Sorry for the slow response. I missed your reply in the spring and am only getting back to bioinformatics now after field work now.

Is there any way to assign IDs manually?

The issue I have is I'm working on a multi-year sampling project. In the first year I was unsure how much depth I needed for my samples (octoploid plants), and ended up with a lot of reads. Subsequent testing reveals I can cut the depth down by 75% or more. But I still need to include the first 96 samples, as I add more each year.

Breaking up the analysis into hundreds of individual array jobs reduces the total run time from months to about a week. Constructing the catalog is one of the more time consuming steps. Limiting that to a selection of 80 samples speeds that up, and means I don't need to rebuild the catalog each year as I add samples. It takes about 4 days for my 80 samples. It increases a lot for additional samples - from 10 days to several weeks for 96. I currently have 384 samples with another 200 collected this year.

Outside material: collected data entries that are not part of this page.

/-! ### An encode run does not read `IN`, `IN_LEN` and `OUT` -/

/-- The state with another `IN`, `IN_LEN` and `OUT`. -/
def State.withDecodeSide (i : Memory) (n : Nat) (o : Memory) (s : State) : State :=
  { s with input := i, inLen := n, out := o }

section
variable (i : Memory) (n : Nat) (o : Memory) (s : State)

theorem exchanges_withDecodeSide : Exchanges (State.withDecodeSide i n o) :=
  ⟨fun _ => rfl, fun _ => rfl, fun _ _ => rfl, fun _ _ => rfl⟩

theorem pixIn_withDecodeSide (j : Nat) :
    pixIn j (s.withDecodeSide i n o) = (pixIn j s).mapState (State.withDecodeSide i n o) := by
  refine Attempt.andThen_mapState ((exchanges_withDecodeSide i n o).askOracle s) fun _ u => ?_
  show (if u.npix ≤ j then _ else if u.hdrChannels = 4 then _ else if u.hdrChannels = 3 then _ else _) = _
  have hbyte := listed_mapState (State.withDecodeSide i n o) .pixin
  split_ifs
  · rfl
  · exact Attempt.andThen_mapState (hbyte _ _ u) fun _ u => Attempt.andThen_mapState (hbyte _ _ u) fun _ u =>
      Attempt.andThen_mapState (hbyte _ _ u) fun _ u => Attempt.andThen_mapState (hbyte _ _ u) fun _ _ => rfl
  · exact Attempt.andThen_mapState (hbyte _ _ u) fun _ u => Attempt.andThen_mapState (hbyte _ _ u) fun _ u =>
      Attempt.andThen_mapState (hbyte _ _ u) fun _ _ => rfl
  · rfl

theorem emits_withDecodeSide (vs : List Byte) :
    emits vs (s.withDecodeSide i n o) = (emits vs s).mapState (State.withDecodeSide i n o) := by
  induction vs generalizing s with
  | nil => rfl
  | cons v vs ih =>
    have hemit : emit v (s.withDecodeSide i n o) = (emit v s).mapState (State.withDecodeSide i n o) :=
      Attempt.andThen_mapState ((exchanges_withDecodeSide i n o).askOracle s) fun _ _ => rfl
    exact Attempt.andThen_mapState hemit fun _ u => ih u

theorem emitRun_withDecodeSide (r : Nat) :
    emitRun r (s.withDecodeSide i n o) = (emitRun r s).mapState (State.withDecodeSide i n o) :=
  Attempt.andThen_mapState (emits_withDecodeSide i n o s _) fun _ _ => rfl

theorem runFlush_withDecodeSide :
    runFlush (s.withDecodeSide i n o) = (runFlush s).mapState (State.withDecodeSide i n o) := by
  unfold runFlush
  show (if s.run = 0 then _ else _) = _
  split_ifs
  · rfl
  · exact emitRun_withDecodeSide i n o s _

theorem runExtend_withDecodeSide :
    runExtend (s.withDecodeSide i n o) = (runExtend s).mapState (State.withDecodeSide i n o) := by
  unfold runExtend
  show (if (s.run + 1).toNat = runCap then _ else _) = Attempt.mapState _ (if (s.run + 1).toNat = runCap then _ else _)
  split_ifs
  · exact emitRun_withDecodeSide i n o { s with run := s.run + 1 } _
  · rfl

theorem classify_withDecodeSide (p : Pixel) :
    classify p (s.withDecodeSide i n o) = (classify p s).mapState (State.withDecodeSide i n o) := by
  unfold classify
  show (if p = s.px then _ else _) = _
  split_ifs
  · exact runExtend_withDecodeSide i n o s
  · exact Attempt.andThen_mapState (runFlush_withDecodeSide i n o s) fun _ u =>
      emits_withDecodeSide i n o { u with cache := cacheAfter u.cache p } _

variable {i n o s} {t : State}

theorem headerEmit_withDecodeSide (h : headerEmit s = .next t) :
    headerEmit (s.withDecodeSide i n o) = .next (t.withDecodeSide i n o) := by
  refine (exchanges_withDecodeSide i n o).commit ?_ h
  show (if supportedChannels s.hdrChannels then _ else _) = _
  split_ifs
  · exact Attempt.andThen_mapState (emits_withDecodeSide i n o s _) fun _ _ => rfl
  · rfl

theorem encodePixel_withDecodeSide (h : encodePixel s = .next t) :
    encodePixel (s.withDecodeSide i n o) = .next (t.withDecodeSide i n o) :=
  (exchanges_withDecodeSide i n o).commit
    (Attempt.andThen_mapState (pixIn_withDecodeSide i n o s _) fun p u =>
      Attempt.andThen_mapState (classify_withDecodeSide i n o u p) fun _ _ => rfl) h

theorem encodeTail_withDecodeSide (h : encodeTail s = .next t) :
    encodeTail (s.withDecodeSide i n o) = .next (t.withDecodeSide i n o) :=
  (exchanges_withDecodeSide i n o).commit
    (Attempt.andThen_mapState (runFlush_withDecodeSide i n o s) fun _ u =>
      Attempt.andThen_mapState (emits_withDecodeSide i n o u _) fun _ _ => rfl) h

end

/-- The phases of an encode run (R20). -/
def Phase.ofEncode (p : Phase) : Prop := p = .encHeader ∨ p = .encPixels ∨ p = .encTail ∨ p = .done ∨ p = .error

theorem Phase.ofEncode.successor {p q : Phase} (hp : p.ofEncode) (hq : q ∈ phaseSuccessors p) : q.ofEncode := by
  rcases hp with rfl | rfl | rfl | rfl | rfl <;>
    simp only [phaseSuccessors, List.mem_cons, List.not_mem_nil, or_false] at hq
  · exact .inr (hq.imp_right (Or.imp_right .inr))
  · exact .inr (hq.imp_right (Or.imp_right .inr))
  · exact .inr (.inr (.inr hq))
  · exact .inr (.inr (.inr (.inl hq)))
  · exact .inr (.inr (.inr (.inr hq)))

All of which to say going back to a full catalog is going to add months to my workflow every year.

sstacks is the other challenge. Running it on each sample individually takes me a few days. Putting them all together will take a month.

What would you suggest in this situation? Is there any point in the workflow where I could manually assign IDs to samples? Or maybe I need to subsample those initial 96 samples down to a reasonable size? The biggest sample has 2.0e08 retained reads, and from my experiments I could drop that to 5.0e07 (or perhaps less) with no loss of resolution (distinguishing among clones as one of the main requirements). It would be straightforward enough to select the first 5.0e7 reads from each file after process radtags if that makes sense.